Input data:
theorem State.plainWrite_kept (s : State) (off : Nat) (row : RegRow) (v : Word) : Kept s (State.plainWrite s off row v) := by
  unfold State.plainWrite
  with_reducible repeat' (first
    | exact Kept.refl _ | refine (State.setReg_kept ..).after ?_ | refine foldl_kept ?_ (fun _ _ => ?_) | dsimp only)

theorem State.queueCmd_kept (s : State) (f : Nat) (op : Nat) (k : State → Nat → Nat → Nat → State) (hk : ∀ x0 x1 x2 x3, Kept x0 (k x0 x1 x2 x3)) : Kept s (State.queueCmd s f op k) := by
  unfold State.queueCmd
  with_reducible repeat' (first
    | exact Kept.refl _ | refine kept_ite ?_ ?_ | refine (hk ..).after ?_ | exact hk .. | refine (State.admDone_kept ..).after ?_
    | refine (State.admRun_kept (hk := ?_) ..).after ?_ | dsimp only | intro _)

theorem State.readBad_kept (s : State) (r : Read) (why : Nat) : Kept s (State.readBad s r why) := by
  unfold State.readBad
  with_reducible repeat' (first
    | exact Kept.refl _ | refine (State.txReadFail_kept ..).after ?_ | refine (State.ropeFinish_kept ..).after ?_
    | refine (State.queueStop_kept ..).after ?_ | dsimp only | split)

theorem State.readAgain_kept (s : State) (r : Read) (cause : Nat) : Kept s (State.readAgain s r cause) := by
  unfold State.readAgain
  with_reducible repeat' (first
    | exact Kept.refl _ | refine kept_ite ?_ ?_ | refine (State.readBad_kept ..).after ?_ | refine (State.issue_kept ..).after ?_
    | refine (State.newCorr_kept ..).after ?_ | refine (State.readFailed_kept ..).after ?_ | refine pair_kept (by assumption) ?_
    | dsimp only | split)

theorem State.readGood_kept (s : State) (r : Read) : Kept s (State.readGood s r) := by
  unfold State.readGood
  with_reducible repeat' (first
    | exact Kept.refl _ | refine (State.updQue_kept ..).after ?_ | refine (State.ropeGot_kept ..).after ?_
    | refine (State.txRead_kept ..).after ?_ | dsimp only | split)

theorem State.readDone_kept (s : State) (r : Read) (status : Nat) : Kept s (State.readDone s r status) := by
  unfold State.readDone
  with_reducible repeat' (first
    | exact Kept.refl _ | refine kept_ite ?_ ?_ | refine (State.err_kept ..).after ?_ | refine (State.fault_kept ..).after ?_
    | refine (State.readBad_kept ..).after ?_ | refine (State.dropRead_kept ..).after ?_ | refine (State.readAgain_kept ..).after ?_
    | refine (State.readGood_kept ..).after ?_ | refine (State.readFailed_kept ..).after ?_ | refine (State.stat_kept ..).after ?_
    | refine op_map (fun _ => rfl) ?_ | dsimp only | split)

theorem State.regWrite_kept (s : State) (who : Nat) (rid : Nat) (off : Nat) (v : Word) (hi : Bool) : Kept s (State.regWrite s who rid off v hi) := by
  unfold State.regWrite
  with_reducible repeat' (first
    | exact Kept.refl _ | refine kept_ite ?_ ?_ | refine (State.faultPending_kept ..).after ?_ | refine (State.errWrite_kept ..).after ?_
    | refine (State.plainWrite_kept ..).after ?_ | refine (opt_get (State.actWrite_kept ..) (by assumption)).after ?_
    | exact State.actWrite_kept .. | refine (State.grtWrite_kept ..).after ?_ | dsimp only | split)

theorem State.reserveCq_kept (s : State) (f : Nat) (cq : Nat) : Kept s (State.reserveCq s f cq) := by
  unfold State.reserveCq
  with_reducible repeat' (first
    | exact Kept.refl _ | refine (State.updFunc_kept ..).after ?_ | dsimp only)

theorem State.unhalt_kept (s : State) (g : Nat) (e : Nat) (t : Nat) : Kept s (State.unhalt s g e t) := by
  unfold State.unhalt
  with_reducible repeat' (first
    | exact Kept.refl _ | refine kept_ite ?_ ?_ | refine (State.setTs_kept ..).after ?_ | refine (State.wr_kept ..).after ?_
    | refine (State.setGal_kept ..).after ?_ | dsimp only | split)

theorem State.resumeThr_kept (s : State) (g : Nat) (e : Nat) (t : Nat) : Kept s (State.resumeThr s g e t) := by
  unfold State.resumeThr
  with_reducible repeat' (first
    | exact Kept.refl _ | refine kept_ite ?_ ?_ | refine (State.onFault_kept ..).after ?_ | refine (State.stopThr_kept ..).after ?_
    | refine (State.unhalt_kept ..).after ?_ | refine (State.retryDone_kept ..).after ?_ | refine (State.updThr_kept ..).after ?_
    | dsimp only | split)

theorem State.setLevel_kept (s : State) (v : Nat) : Kept s (State.setLevel s v) := by
  unfold State.setLevel
  with_reducible repeat' (first
    | exact Kept.refl _ | refine kept_ite ?_ ?_ | refine (State.wr_kept ..).after ?_ | refine (State.retireSession_kept ..).after ?_
    | refine (State.retireNs_kept ..).after ?_ | refine (State.meas5_kept ..).after ?_ | refine each_kept ?_ (fun _ _ => ?_) | dsimp only
    | intro _)

theorem State.setSplit_kept (s : State) (a : Nat) (x : Split) : Kept s (State.setSplit s a x) := by
  unfold State.setSplit
  with_reducible repeat' (first
    | exact Kept.refl _ | fail_if_no_progress refine kept_mk (by rfl) (by rfl) ?_ | dsimp only)

theorem State.shareBudget_kept (s : State) (f : Nat) (margin : Nat) (stretch : Nat) : Kept s (State.shareBudget s f margin stretch) := by
  unfold State.shareBudget
  with_reducible repeat' (first
    | exact Kept.refl _ | refine (State.admDone_kept ..).after ?_ | refine (State.wr_kept ..).after ?_
    | refine each_kept ?_ (fun _ _ => ?_) | dsimp only | intro _ | split)

theorem State.shareDone_kept (s : State) (f : Nat) (t : Nat) (res : Nat) : Kept s (State.shareDone s f t res) := by
  unfold State.shareDone
  with_reducible repeat' (first
    | exact Kept.refl _ | refine (State.admDone_kept ..).after ?_ | refine (State.tdiStop_kept ..).after ?_
    | refine (State.event_kept ..).after ?_ | dsimp only)

theorem State.shareEngine_kept (s : State) (f : Nat) (t : Nat) (v : Nat) : Kept s (State.shareEngine s f t v) := by
  unfold State.shareEngine
  with_reducible repeat' (first
    | exact Kept.refl _ | refine kept_ite ?_ ?_ | refine (State.admDone_kept ..).after ?_ | refine (State.setFunc_kept ..).after ?_
    | refine (State.shareDone_kept ..).after ?_ | dsimp only | split)

theorem State.shareGroup_kept (s : State) (f : Nat) (g : Nat) (profile : Nat) (share : Nat) : Kept s (State.shareGroup s f g profile share) := by
  unfold State.shareGroup
  with_reducible repeat' (first
    | exact Kept.refl _ | refine (State.tmStore_kept ..).after ?_ | refine (State.admDone_kept ..).after ?_ | dsimp only)

theorem State.shareSet_kept (s : State) (f : Nat) (c : AdmCmd) : Kept s (State.shareSet s f c) := by
  unfold State.shareSet
  with_reducible repeat' (first
    | exact Kept.refl _ | refine kept_ite ?_ ?_ | refine (State.shareGroup_kept ..).after ?_ | refine (State.shareEngine_kept ..).after ?_
    | refine (State.admDone_kept ..).after ?_ | refine (State.shareBudget_kept ..).after ?_ | refine (State.setFunc_kept ..).after ?_
    | refine (State.shareDone_kept ..).after ?_ | dsimp only)

theorem State.tick_kept (s : State) : Kept s (State.tick s) := by
  unfold State.tick
  with_reducible repeat' (first
    | exact Kept.refl _ | refine kept_ite ?_ ?_ | refine (State.clockCycle_kept ..).after ?_ | refine (State.ncDrain_kept ..).after ?_
    | dsimp only)

theorem State.txTake_kept (s : State) (f : Nat) (k : Nat) (q : Nat) (e : TxPend) : Kept s (State.txTake s f k q e) := by
  unfold State.txTake
  with_reducible repeat' (first
    | exact Kept.refl _ | refine kept_ite ?_ ?_ | refine (State.txEnterAll_kept ..).after ?_ | refine (State.updQue_kept ..).after ?_
    | refine (State.askRead_kept ..).after ?_ | refine each_kept ?_ (fun _ _ => ?_) | dsimp only | intro _)

theorem State.txNative_kept (s : State) (f : Nat) (n : Nat) : Kept s (State.txNative s f n) := by
  unfold State.txNative
  with_reducible repeat' (first
    | exact Kept.refl _ | refine kept_ite ?_ ?_ | refine (State.reserveCq_kept ..).after ?_ | refine (State.txTake_kept ..).after ?_
    | refine (State.updQue_kept ..).after ?_ | dsimp only | split)

theorem State.txVirtio_kept (s : State) (f : Nat) (n : Nat) : Kept s (State.txVirtio s f n) := by
  unfold State.txVirtio
  with_reducible repeat' (first
    | exact Kept.refl _ | refine (State.txTake_kept ..).after ?_ | refine (State.vqTake_kept ..).after ?_ | dsimp only | split)

theorem execNcsiDisableVlan_kept (c : Nat) (sumOk : Bool) (s : State) : OutKept s (execNcsiDisableVlan c sumOk s) := by
  unfold execNcsiDisableVlan
  with_reducible repeat' (first
    | exact Kept.refl _ | refine out_next ?_ | refine (State.ncDo_kept (hk := ?_) ..).after ?_ | refine (State.updNc_kept ..).after ?_
    | dsimp only | intro _)

theorem execQueueDisable_kept (f : Nat) (s : State) : OutKept s (execQueueDisable f s) := by
  unfold execQueueDisable
  with_reducible repeat' (first
    | exact Kept.refl _ | refine out_next ?_ | refine kept_ite ?_ ?_ | refine out_ite ?_ ?_ | refine (State.queueHalt_kept ..).after ?_
    | refine (State.admWait_kept ..).after ?_ | refine (State.admDone_kept ..).after ?_ | refine (State.updQue_kept ..).after ?_
    | refine (State.queueCmd_kept (hk := ?_) ..).after ?_ | dsimp only | intro _)

theorem execNcsiEnableBroadcastFilter_kept (c : Nat) (mask : Nat) (sumOk : Bool) (s : State) : OutKept s (execNcsiEnableBroadcastFilter c mask sumOk s) := by
  unfold execNcsiEnableBroadcastFilter
  with_reducible repeat' (first
    | exact Kept.refl _ | refine out_next ?_ | refine (State.ncDo_kept (hk := ?_) ..).after ?_ | refine (State.updNc_kept ..).after ?_
    | dsimp only | intro _)

theorem execLntBkptArm_kept (g : Nat) (e : Nat) (s : State) : OutKept s (execLntBkptArm g e s) := by
  unfold execLntBkptArm
  with_reducible repeat' (first
    | exact Kept.refl _ | refine out_next ?_ | refine (State.lnt_kept (hk := ?_) ..).after ?_ | refine (State.arm_kept ..).after ?_
    | refine (State.lntOk_kept ..).after ?_ | dsimp only | intro _)

theorem execCfPacketInject_kept (id : Option Nat) (data : List (BitVec 8)) (s : State) : OutKept s (execCfPacketInject id data s) := by
  unfold execCfPacketInject
  with_reducible repeat' (first
    | exact Kept.refl _ | refine out_next ?_ | fail_if_no_progress refine kept_mk (by rfl) (by rfl) ?_
    | refine (State.toParse_kept ..).after ?_ | refine op_map (fun _ => rfl) ?_ | dsimp only | split)

theorem execModerationSet_kept (f : Nat) (s : State) : OutKept s (execModerationSet f s) := by
  unfold execModerationSet
  with_reducible repeat' (first
    | exact Kept.refl _ | refine out_next ?_ | refine kept_ite ?_ ?_ | refine out_ite ?_ ?_ | refine (State.admDone_kept ..).after ?_
    | refine (State.setFunc_kept ..).after ?_ | refine (State.admRun_kept (hk := ?_) ..).after ?_ | dsimp only | intro _)

theorem execLntSumpAbort_kept (g : Nat) (n : Nat) (s : State) : OutKept s (execLntSumpAbort g n s) := by
  unfold execLntSumpAbort
  with_reducible repeat' (first
    | exact Kept.refl _ | refine out_next ?_ | refine (State.lnt_kept (hk := ?_) ..).after ?_ | refine (State.lntOk_kept ..).after ?_
    | refine (State.sumpAbort_kept ..).after ?_ | dsimp only | intro _)

theorem execDripBoundary_kept (s : State) : OutKept s (execDripBoundary s) := by
  unfold execDripBoundary
  with_reducible repeat' (first
    | exact Kept.refl _ | refine out_next ?_ | refine kept_ite ?_ ?_ | refine out_ite ?_ ?_ | refine (State.dripHosts_kept ..).after ?_
    | refine (State.dripTm_kept ..).after ?_ | refine (State.dripGalleries_kept ..).after ?_ | refine (State.dripClock_kept ..).after ?_
    | dsimp only | split)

What you will do: Nothing beyond the line that contains "(State.issue_kept ..).after ?_" belongs in the answer; reproduce the entries exactly from their first line through it.

Task output:
theorem State.plainWrite_kept (s : State) (off : Nat) (row : RegRow) (v : Word) : Kept s (State.plainWrite s off row v) := by
  unfold State.plainWrite
  with_reducible repeat' (first
    | exact Kept.refl _ | refine (State.setReg_kept ..).after ?_ | refine foldl_kept ?_ (fun _ _ => ?_) | dsimp only)

theorem State.queueCmd_kept (s : State) (f : Nat) (op : Nat) (k : State → Nat → Nat → Nat → State) (hk : ∀ x0 x1 x2 x3, Kept x0 (k x0 x1 x2 x3)) : Kept s (State.queueCmd s f op k) := by
  unfold State.queueCmd
  with_reducible repeat' (first
    | exact Kept.refl _ | refine kept_ite ?_ ?_ | refine (hk ..).after ?_ | exact hk .. | refine (State.admDone_kept ..).after ?_
    | refine (State.admRun_kept (hk := ?_) ..).after ?_ | dsimp only | intro _)

theorem State.readBad_kept (s : State) (r : Read) (why : Nat) : Kept s (State.readBad s r why) := by
  unfold State.readBad
  with_reducible repeat' (first
    | exact Kept.refl _ | refine (State.txReadFail_kept ..).after ?_ | refine (State.ropeFinish_kept ..).after ?_
    | refine (State.queueStop_kept ..).after ?_ | dsimp only | split)

theorem State.readAgain_kept (s : State) (r : Read) (cause : Nat) : Kept s (State.readAgain s r cause) := by
  unfold State.readAgain
  with_reducible repeat' (first
    | exact Kept.refl _ | refine kept_ite ?_ ?_ | refine (State.readBad_kept ..).after ?_ | refine (State.issue_kept ..).after ?_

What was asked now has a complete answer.